Credit Suisse to Pay $495M in U.S. to Settle “Deceitful” Securities

Published: 18 October 2022

Credit Suisse ZurichThe half-a-billion settlement comes as the latest blow to the secretive bank’s reputation after a turbulent summer. (Photo: Suw Charman-Anderson, Flickr, License)

By Inci Sayki

Credit Suisse has agreed to pay US$495 million to settle a case related to the sale of mortgage-backed securities in the U.S., which contributed to the 2008 financial crisis.

New Jersey Attorney General, which announced the settlement on Monday, said the lender made fraudulent and deceitful representations of the risks of the mortgage backed securities from 2006 to 2007 in the run-up to the 2008 financial crisis.

In a 2013 filed lawsuit, the attorney general’s office alleged over $3 billion in damages from the Swiss bank’s involvement.

“This agreement in principle holds Credit Suisse accountable for the loss of billions of dollars that helped put the nation in financial crisis,” said First Assistant Attorney General Lyndsay Ruotolo.
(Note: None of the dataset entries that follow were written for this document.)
@[simp] theorem setMsix_time (ld v : Nat) (x : MsixEntry) : (setMsix ld v x s).time = s.time := rfl
@[simp] theorem setMsix_flt (ld v : Nat) (x : MsixEntry) : (setMsix ld v x s).flt = s.flt := rfl
@[simp] theorem setMsix_trl (ld v : Nat) (x : MsixEntry) : (setMsix ld v x s).trl = s.trl := rfl
@[simp] theorem setMsix_trust (ld v : Nat) (x : MsixEntry) : (setMsix ld v x s).trust = s.trust := rfl
@[simp] theorem setMsix_policy (ld v : Nat) (x : MsixEntry) : (setMsix ld v x s).policy = s.policy := rfl
@[simp] theorem setMsix_alm (ld v : Nat) (x : MsixEntry) : (setMsix ld v x s).alm = s.alm := rfl
@[simp] theorem setMsix_own (ld v : Nat) (x : MsixEntry) : (setMsix ld v x s).own = s.own := rfl
@[simp] theorem setMsix_mgmt (ld v : Nat) (x : MsixEntry) : (setMsix ld v x s).mgmt = s.mgmt := rfl
@[simp] theorem setMsix_shells (ld v : Nat) (x : MsixEntry) : (setMsix ld v x s).shells = s.shells := rfl
@[simp] theorem setMsix_gpio (ld v : Nat) (x : MsixEntry) : (setMsix ld v x s).gpio = s.gpio := rfl
@[simp] theorem setMsix_beds (ld v : Nat) (x : MsixEntry) : (setMsix ld v x s).beds = s.beds := rfl
@[simp] theorem setMsix_arrays (ld v : Nat) (x : MsixEntry) : (setMsix ld v x s).arrays = s.arrays := rfl
@[simp] theorem setMsix_rakes (ld v : Nat) (x : MsixEntry) : (setMsix ld v x s).rakes = s.rakes := rfl
@[simp] theorem setMsix_coreIo (ld v : Nat) (x : MsixEntry) : (setMsix ld v x s).coreIo = s.coreIo := rfl
@[simp] theorem setMsix_cores (ld v : Nat) (x : MsixEntry) : (setMsix ld v x s).cores = s.cores := rfl
@[simp] theorem setMsix_dbg (ld v : Nat) (x : MsixEntry) : (setMsix ld v x s).dbg = s.dbg := rfl
@[simp] theorem setMsix_mem (ld v : Nat) (x : MsixEntry) : (setMsix ld v x s).mem = s.mem := rfl
@[simp] theorem setMsix_cxl (ld v : Nat) (x : MsixEntry) : (setMsix ld v x s).cxl = s.cxl := rfl
@[simp] theorem setMsix_d2d (ld v : Nat) (x : MsixEntry) : (setMsix ld v x s).d2d = s.d2d := rfl
@[simp] theorem setMsix_ports (ld v : Nat) (x : MsixEntry) : (setMsix ld v x s).ports = s.ports := rfl
@[simp] theorem setMsix_cfg (ld v : Nat) (x : MsixEntry) : (setMsix ld v x s).cfg = s.cfg := rfl
@[simp] theorem setMsix_bist (ld v : Nat) (x : MsixEntry) : (setMsix ld v x s).bist = s.bist := rfl
@[simp] theorem setMsix_start (ld v : Nat) (x : MsixEntry) : (setMsix ld v x s).start = s.start := rfl
@[simp] theorem setMsix_board (ld v : Nat) (x : MsixEntry) : (setMsix ld v x s).board = s.board := rfl
@[simp] theorem setMsix_answer (ld v : Nat) (x : MsixEntry) : (setMsix ld v x s).answer = s.answer := rfl
@[simp] theorem setMsix_free (ld v : Nat) (x : MsixEntry) : (setMsix ld v x s).free = s.free := rfl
Ruotolo added that the settlement of the decade-long probe and litigation will “provide meaningful financial relief to investors nationwide who were left holding the bag in the fallout from Credit Suisse’s conduct.”
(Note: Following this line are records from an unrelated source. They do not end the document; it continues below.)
theorem view_of_landed {x : Core} (h : x.flights = []) : x.view = x.regs := by
  simp [Core.view, h, CoreRegs.landAll]

theorem placeOk_plain {s : Device} {c : CoreId} (h : Plain s c) (b : Bundle) : placeOk (coreAt s c.val) b = true := by
  simp [placeOk, h.noBranch, h.noLock, h.noRpt, h.noLoop0, h.noLoop1]

/-- The guard of a syllable, by its own GRD field (R207). -/
def synGuard (s : Device) (c : CoreId) (w : Word32) : Guard :=
  if synGrd w = 0 then none else some (regNow s c ⟨.p, physP (rrbNow s c) (synGrd w - 16)⟩)

/-- What a SC syllable does in the core's current context. -/
def scNow (s : Device) (c : CoreId) (w : Word32) : ScOut :=
  if (if synOp w = 0x3D then !guardBit (synGuard s c w) 0 else guardBit (synGuard s c w) 0) then
    scExec w (regNow s c) (rrbNow s c) (coreAt s c.val).pc.toNat
  else ScOut.none

/-- Whether the syllable sets or clears the mark of LOOPE. -/
def setENow (s : Device) (c : CoreId) (w : Word32) : Option Bool :=
  let takes := if synOp w = 0x3D then !guardBit (synGuard s c w) 0 else guardBit (synGuard s c w) 0
  if takes && synOp w = 0x37 then some true else if takes && synOp w = 0x36 && !bitAt w.toNat 20 then some false else none

@[simp] theorem guardBit_none (i : Nat) : guardBit none i = true := rfl

theorem onlyCore_eq {s d : Device} {c : CoreId} (h : d = s) : onlyCore s d c := h ▸ onlyCore.refl s c

/-- A legal SC syllable alone in its bundle, in plain flow: the core one bundle on. -/
theorem issue_sc {s : Device} {c : CoreId} (h : Plain s c) {w : Word32} (hw : scOk w = true)
    (hl : ∀ q ∈ (scNow s c w).lands, ∀ a, q.2 ≠ .dataErr a) (ht : (scNow s c w).trap = false) :
    let y := (coreAt s c.val).issued (scNow s c w).lands (scNow s c w) (isBranch (synOp w)) (setENow s c w) 0
    onlyCore s (issueRow c 3 w s) c ∧ coreAt (issueRow c 3 w s) c.val =
      { y with regs := { y.regs with ipend := y.regs.ipend ||| BitVec.ofNat 32 ((scNow s c w).pends &&& srcMask) } } := by
  have hc := commit_plain h (d := { s with free := s.free + 1 }) rfl [] [] []
    (scNow s c w) (isBranch (synOp w)) (setENow s c w) 0 0 (by simpa using hl) ht
  have hi : issueRow c 3 w s = commitBundle c.val false [] [] [] (scNow s c w) (isBranch (synOp w))
      (setENow s c w) 0 0 { s with free := s.free + 1 } := by
    simp only [issueRow, h.issues, if_true, bundleOf, issueBundle, bundleOk, bVx0_mkBundle, bVx1_mkBundle, bLs_mkBundle,
      bSc_mkBundle]
    simp [vxOk_nop, lsOk_nop, hw, placeOk_plain h, synOp_nop, synGrd_nop, vxExec_nop, lsAccess, lsOp, guardBit_none, freeNat,
      scNow, setENow, synGuard, regNow, rrbNow, view_of_landed h.landed]
    rfl
  intro y
  rw [hi]
  exact ⟨hc.1.ofFree, by simpa using hc.2⟩

/-- A bundle without control effect moves the core one bundle on. -/
theorem issued_lands {s : Device} {c : CoreId} (h : Plain s c) (ls l : List (Nat × Landing)) :
    let y := (coreAt s c.val).issued ls { ScOut.none with lands := l } false none 0
    { y with regs := { y.regs with ipend := y.regs.ipend ||| BitVec.ofNat 32 (0 &&& srcMask) } } = (coreAt s c.val).after ls := by
  have hw := h.issues
  have h2 := h.noBranch
  have h3 := h.noLock
  have h4 := h.noRpt
  simp only [wouldIssue, Bool.and_eq_true, decide_eq_true_eq, Bool.not_eq_true', Option.isNone_iff_eq_none] at hw
  obtain ⟨⟨⟨⟨⟨⟨⟨⟨⟨⟨⟨-, -⟩, w3⟩, -⟩, -⟩, w6⟩, w7⟩, -⟩, -⟩, w10⟩, w11⟩, w12⟩ := hw
  generalize coreAt s c.val = x at *
  cases x
  simp only at h2 h3 h4 w3 w6 w7 w10 w11 w12
  subst h2 h3 h4 w3 w6 w7 w10 w11 w12
  simp [Core.issued, Core.after, CoreRegs.markE, ScOut.none]

/-- The same with stall cycles that follow and sources that pend. -/
theorem issued_access {s : Device} {c : CoreId} (h : Plain s c) (ls : List (Nat × Landing)) (p st : Nat) :
    let y := (coreAt s c.val).issued ls ScOut.none false none st
    { y with regs := { y.regs with ipend := y.regs.ipend ||| BitVec.ofNat 32 (p &&& srcMask) } } =
      let z := { (coreAt s c.val).after ls with stall := st }
      { z with regs := { z.regs with ipend := z.regs.ipend ||| BitVec.ofNat 32 (p &&& srcMask) } } := by
  have hw := h.issues
  have h2 := h.noBranch
  have h3 := h.noLock
  have h4 := h.noRpt
  simp only [wouldIssue, Bool.and_eq_true, decide_eq_true_eq, Bool.not_eq_true', Option.isNone_iff_eq_none] at hw
  obtain ⟨⟨⟨⟨⟨⟨⟨⟨⟨⟨⟨-, -⟩, w3⟩, -⟩, -⟩, w6⟩, w7⟩, -⟩, -⟩, w10⟩, w11⟩, w12⟩ := hw
  generalize coreAt s c.val = x at *
  cases x
  simp only at h2 h3 h4 w3 w6 w7 w10 w11 w12
  subst h2 h3 h4 w3 w6 w7 w10 w11 w12
  simp [Core.issued, Core.after, CoreRegs.markE, ScOut.none]

theorem vxSlot_bundle (vx1 : Bool) (w : Word32) :
    bundleOf (vxSlot vx1) w = mkBundle (if vx1 then 0 else w) (if vx1 then w else 0) 0 0 := by
  cases vx1 <;> rfl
The attorney general's office said the Swiss bank sold the “toxic” mortgage-backed securities to hundreds of institutional investors, including pension funds, hospitals, and charities throughout the U.S. from its offices based in Princeton, New Jersey.
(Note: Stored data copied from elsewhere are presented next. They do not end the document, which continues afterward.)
-- ==== Sys2Proof/Tests/Slice0.lean ====
section
/-! SUPPORT. Tests: each check of WellFormed refuses an ill-formed command, a concrete state and operands meet the hypotheses of each
statement, and a few single steps have the values that the spec gives. -/
namespace Sys2Proof.Machine.Tests
set_option Elab.async false
open Sys2Proof Sys2Proof.Machine

/-- A table with the given entries. -/
def tableOf {α : Type} [DecidableEq α] (d : α) (l : List (Nat × α)) : Sparse α := l.foldl (fun m x => m.set d x.1 x.2) .empty

/-- The device after a command; a stop shows as an impossible counter. -/
def ran (i : Instr) (s : Device) : Device :=
  match exec i { State.reset with dev := s } with
  | .next t => t.dev
  | _ => { s with free := 999999 }

/-- The state with nothing waiting over a device. -/
def above (s : Device) : State := { pending := [], dev := s }

/-- RegAccepts for a write of 32 bits, as a test. -/
def acceptsReg (s : Device) (i : InitId) (b : Blk) (blk off v : Nat) : Bool :=
  csrOpen s i (stampPlot s i) b off && !almRefuses (fun d => (blkWrite i b blk off v (2 ^ 32 - 1) d).getD d) s

/-- MgmtQuiet, as a test. -/
def quietMgmt (s : Device) : Bool := s.rakes.isEmpty && s.mgmt.progress.isEmpty && s.mgmt.parked.isEmpty

/-- MemCalm, as a test that is a little stronger. -/
def calmMem (s : Device) : Bool := s.trl.waiting.isEmpty && s.mem.renews.isEmpty

/-- NetReady, as a test that is a little stronger. -/
def netReady (s : Device) (i : InitId) (c : Nat) : Bool :=
  calmMem s && !s.trl.stuck && !(win s i).stalled && (lowestFree (win s i) (initOutst i)).isSome && decide (stampPlot s i < 16)
    && (route s (initSite i) (targetSite (coreAddr c 0))).isSome && targetSite (coreAddr c 0) = targetSite (coreAddr c 0x1FFFF)
    && s.mem.txns.isEmpty && (s.trl.rsps.all fun r => r.req.init ≠ i) && s.cxl.hostReqs.all fun p => p.init ≠ i

/-- BusOpen, as a test. -/
def busOpen (s : Device) (i : InitId) : Bool :=
  !s.trl.stuck && !(win s i).stalled && (lowestFree (win s i) (initOutst i)).isSome && s.trl.rsps.all fun r => r.req.init ≠ i

/-- Plain, as a test. -/
def plainCore (s : Device) (c : CoreId) : Bool :=
  let x := coreAt s c.val
  wouldIssue s c.val && x.flights.isEmpty && x.branch.isNone && decide (x.lock = 0 ∧ x.rpt = 0) && !endsAt x.regs.cur 0 x.pc
    && !endsAt x.regs.cur 1 x.pc && !x.dbg.feeding

/-- All hold. -/
def met (l : List Bool) : Bool := l.all id

/-- A hub management core. -/
def hubCore : InitId := 0x800

/-- The device once start-up is over. -/
def awake : Device :=
  { Device.reset with
    mgmt := { Device.reset.mgmt with up := true, dev := .user }
    trl := { Device.reset.trl with hlUp := 0xFF } }

/-! ## Ill-formed commands -/

def noPacket : Packet := { flags := 0, seq := 0, plot := 0, rsvd := 0, plen := 0, session := 0, mac := [], payload := [] }
def emptyTrain : LinkTrain := { groups := [], wires := [], failed := [] }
Credit Suisse will neither admit nor deny the state’s allegations as part of the expected settlement.

The lender said on Monday that it was “pleased to have reached an agreement” that allows the bank to resolve its only remaining mortgage-backed securities matter involving claims by a regulator, the largest it encountered.

Prior to Monday’s payout, the Swiss bank settled multiple residential mortgage-backed securities lawsuits with U.S. authorities that played a key role in spiraling the 2008 financial crisis; including a $5 billion settlement with the U.S. Department of Justice in January 2017.

The settlement is the latest legal woe to hit one of Switzerland’s biggest bank’s reputation after a turbulent summer.

Credit Suisse was fined over $20 million in June by a Swiss court for failing to prevent a Bulgarian crime ring from laundering money related to cocaine trafficking, and in July its CEO Thomas Gottstein resigned after two and a half years on the job.

The secretive bank and its clients have also been the center of attention following a leak of documents in February, which lead to the Suisse Secrets investigative series OCCRP was part of.